Class: Rubino::Compression::DiffCompressor
- Inherits:
-
Object
- Object
- Rubino::Compression::DiffCompressor
- Defined in:
- lib/rubino/compression/diff_compressor.rb
Overview
Deterministic, ML-free compression of a UNIFIED DIFF for the MODEL-FACING channel only. A diff is the “show me the diff” channel: the human sees the full coloured diff in the tool ‘:body` (scrollback) — that is rendered SEPARATELY and is NEVER touched here. This compressor only ever runs on the model’s ‘:output` at the ToolExecutor seam, behind the saving guard, so the common small “show me” diff flows through BYTE-IDENTICAL.
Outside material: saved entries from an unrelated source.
-- ==== Sys2Proof/Laws/Bits.lean ====
section
/-! SUPPORT. Bit sequences: fields, bytes, packing (20_memory R63, R66), and `bitwidth` (00_scope R8). -/

namespace Sys2Proof.Machine

@[simp] theorem bitsOfByte_length (b : Byte) : (bitsOfByte b).length = 8 := by simp [bitsOfByte]

@[simp] theorem fieldBits_length (n v : Nat) : (fieldBits n v).length = n := by
  induction n generalizing v with
  | zero => rfl
  | succ n ih => simp [fieldBits, ih]

theorem fieldValue_lt (bs : List Bool) : fieldValue bs < 2 ^ bs.length := by
  induction bs with
  | nil => simp [fieldValue]
  | cons b bs ih =>
    have := b.toNat_le
    simp only [fieldValue, List.length_cons, pow_succ]
    omega

theorem fieldValue_fieldBits (n v : Nat) : fieldValue (fieldBits n v) = v % 2 ^ n := by
  induction n generalizing v with
  | zero => simp [fieldBits, fieldValue, Nat.mod_one]
  | succ n ih =>
    have h : (v.testBit 0).toNat = v % 2 := by
      rw [Nat.testBit_zero]
      rcases Nat.mod_two_eq_zero_or_one v with h | h <;> simp [h]
    have := Nat.mod_mul (x := v) (a := 2) (b := 2 ^ n)
    simp only [fieldBits, fieldValue, ih, h, pow_succ]
    rw [Nat.mul_comm (2 ^ n) 2, this]

theorem fieldValue_fieldBits_of_lt {n v : Nat} (h : v < 2 ^ n) : fieldValue (fieldBits n v) = v := by
  rw [fieldValue_fieldBits, Nat.mod_eq_of_lt h]

theorem fieldBits_fieldValue (bs : List Bool) : fieldBits bs.length (fieldValue bs) = bs := by
  induction bs with
  | nil => rfl
  | cons b bs ih =>
    have h1 : (b.toNat + 2 * fieldValue bs) / 2 = fieldValue bs := by
      have := b.toNat_lt; omega
    have h2 : (b.toNat + 2 * fieldValue bs).testBit 0 = b := by
      rw [Nat.testBit_zero]; cases b <;> simp
    simp only [List.length_cons, fieldBits, fieldValue, h1, h2, ih]

theorem fieldValue_append (as bs : List Bool) : fieldValue (as ++ bs) = fieldValue as + 2 ^ as.length * fieldValue bs := by
  induction as with
  | nil => simp [fieldValue]
  | cons a as ih => simp only [List.cons_append, fieldValue, ih, List.length_cons, pow_succ]; ring

theorem fieldValue_replicate_false (n : Nat) : fieldValue (List.replicate n false) = 0 := by
  induction n with
  | zero => rfl
  | succ n ih => simp [List.replicate_succ, fieldValue, ih]

theorem fieldBits_getElem? (n v i : Nat) : (fieldBits n v)[i]? = if i < n then some (v.testBit i) else none := by
  induction n generalizing v i with
  | zero => simp [fieldBits]
  | succ n ih =>
    cases i with
    | zero => simp [fieldBits]
    | succ i => simp [fieldBits, ih, Nat.testBit_succ]

theorem bitsOfByte_eq_fieldBits (b : Byte) : bitsOfByte b = fieldBits 8 b.toNat := by
  apply List.ext_getElem?
  intro i
  rw [fieldBits_getElem?]
  by_cases h : i < 8
  · simp [bitsOfByte, h, BitVec.testBit_toNat]
  · simp [bitsOfByte, h]

theorem fieldBits_append (m n v : Nat) : fieldBits (m + n) v = fieldBits m v ++ fieldBits n (v / 2 ^ m) := by
  induction m generalizing v with
  | zero => simp [fieldBits]
  | succ m ih =>
    rw [Nat.succ_add]
    simp only [fieldBits, ih, List.cons_append]
    rw [Nat.div_div_eq_div_mul, pow_succ, Nat.mul_comm (2 ^ m) 2]

@[simp] theorem packBits_length (bits : List Bool) : (packBits bits).length = (bits.length + 7) / 8 := by simp [packBits]

/-- Packing takes the first eight bits, zero-padded, as the first byte. -/
theorem packBits_of_ne_nil {bits : List Bool} (h : bits ≠ []) :
    packBits bits = BitVec.ofNat 8 (fieldValue (bits.take 8)) :: packBits (bits.drop 8) := by
  have hpos : 0 < bits.length := List.length_pos_iff.mpr h
  apply List.ext_getElem?
  intro k
  cases k with
  | zero =>
    have : 0 < (bits.length + 7) / 8 := by omega
    simp [packBits, this]
  | succ k =>
    have : (k + 1 < (bits.length + 7) / 8) ↔ (k < (bits.length - 8 + 7) / 8) := by omega
    by_cases hk : k + 1 < (bits.length + 7) / 8
    · have hk' := this.mp hk
      simp [packBits, hk, hk', List.drop_drop, Nat.mul_add, Nat.add_comm 8]
    · have hk' := mt this.mpr hk
      simp [packBits, hk, hk']

@[simp] theorem packBits_nil : packBits [] = [] := rfl

/-- The bits of the packed bytes are the bits themselves and then the zero padding (30_encoding R107). -/
theorem bitsOf_packBits (bits : List Bool) :
    (packBits bits).flatMap bitsOfByte = bits ++ List.replicate (8 * ((bits.length + 7) / 8) - bits.length) false := by
  induction bits using (measure List.length).wf.induction with
  | _ bits ih =>
    by_cases hb : bits = []
    · subst hb; simp
    · have hpos : 0 < bits.length := List.length_pos_iff.mpr hb
      rw [packBits_of_ne_nil hb, List.flatMap_cons]
      have hbyte : bitsOfByte (BitVec.ofNat 8 (fieldValue (bits.take 8))) =
          bits.take 8 ++ List.replicate (8 - bits.length) false := by
        have hlen : (bits.take 8 ++ List.replicate (8 - bits.length) false).length = 8 := by simp; omega
        have hval : fieldValue (bits.take 8 ++ List.replicate (8 - bits.length) false) = fieldValue (bits.take 8) := by
          rw [fieldValue_append, fieldValue_replicate_false]; simp
        have hlt : fieldValue (bits.take 8) < 2 ^ 8 := by
          have := fieldValue_lt (bits.take 8)
          exact lt_of_lt_of_le this (Nat.pow_le_pow_right (by norm_num) (by simp))
        rw [bitsOfByte_eq_fieldBits, BitVec.toNat_ofNat, Nat.mod_eq_of_lt hlt, ← hval]
        have := fieldBits_fieldValue (bits.take 8 ++ List.replicate (8 - bits.length) false)
        rwa [hlen] at this
      rw [hbyte]
      by_cases h8 : bits.length ≤ 8
      · have hd : bits.drop 8 = [] := by simp [h8]
        have ht : bits.take 8 = bits := List.take_of_length_le h8
        rw [hd, ht]
        have : 8 * ((bits.length + 7) / 8) - bits.length = 8 - bits.length := by omega
        simp [this]
      · rw [ih (bits.drop 8) (by simp only [InvImage, WellFoundedRelation.rel, List.length_drop]; omega)]
        have h0 : 8 - bits.length = 0 := by omega
        have hl : 8 * ((bits.length - 8 + 7) / 8) - (bits.length - 8) = 8 * ((bits.length + 7) / 8) - bits.length := by omega
        simp only [h0, List.replicate_zero, List.append_nil, List.length_drop, hl]
        rw [← List.append_assoc, List.take_append_drop]

/-! ### bitwidth (00_scope R8) -/

theorem bitwidth_pos (n : Nat) : 1 ≤ bitwidth n := by unfold bitwidth; split <;> omega

theorem lt_two_pow_bitwidth (n : Nat) : n < 2 ^ bitwidth n := by
  unfold bitwidth
  split
  · omega
  · exact Nat.lt_log2_self

theorem bitwidth_le {n k : Nat} (hk : 1 ≤ k) (h : n < 2 ^ k) : bitwidth n ≤ k := by
  unfold bitwidth
  split
  · exact hk
  · next hn => exact (Nat.log2_lt hn).mpr h

end Sys2Proof.Machine
end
The FIDELITY INVARIANT is the whole contract: every ADDED (‘+`) line, every REMOVED (`-`) line, every file header (`diff –git`, `index`, `— a/`, `+++ b/`, rename/mode/binary lines) and every hunk header (`@@`) SURVIVES. Compression only ever drops PURE-CONTEXT (unchanged ` `) lines that sit far from a change, and collapses a whole generated/lock file’s hunk bodies to a one-line summary (its headers still survive). The eval and the spec assert this directly.
Two reductions, both lossless on signal:
1. Context trimming — collapse runs of unchanged context to ±N lines
around each change; the dropped middle becomes a `… N unchanged lines`
marker. A diff already at tight context yields ~nothing → passthrough.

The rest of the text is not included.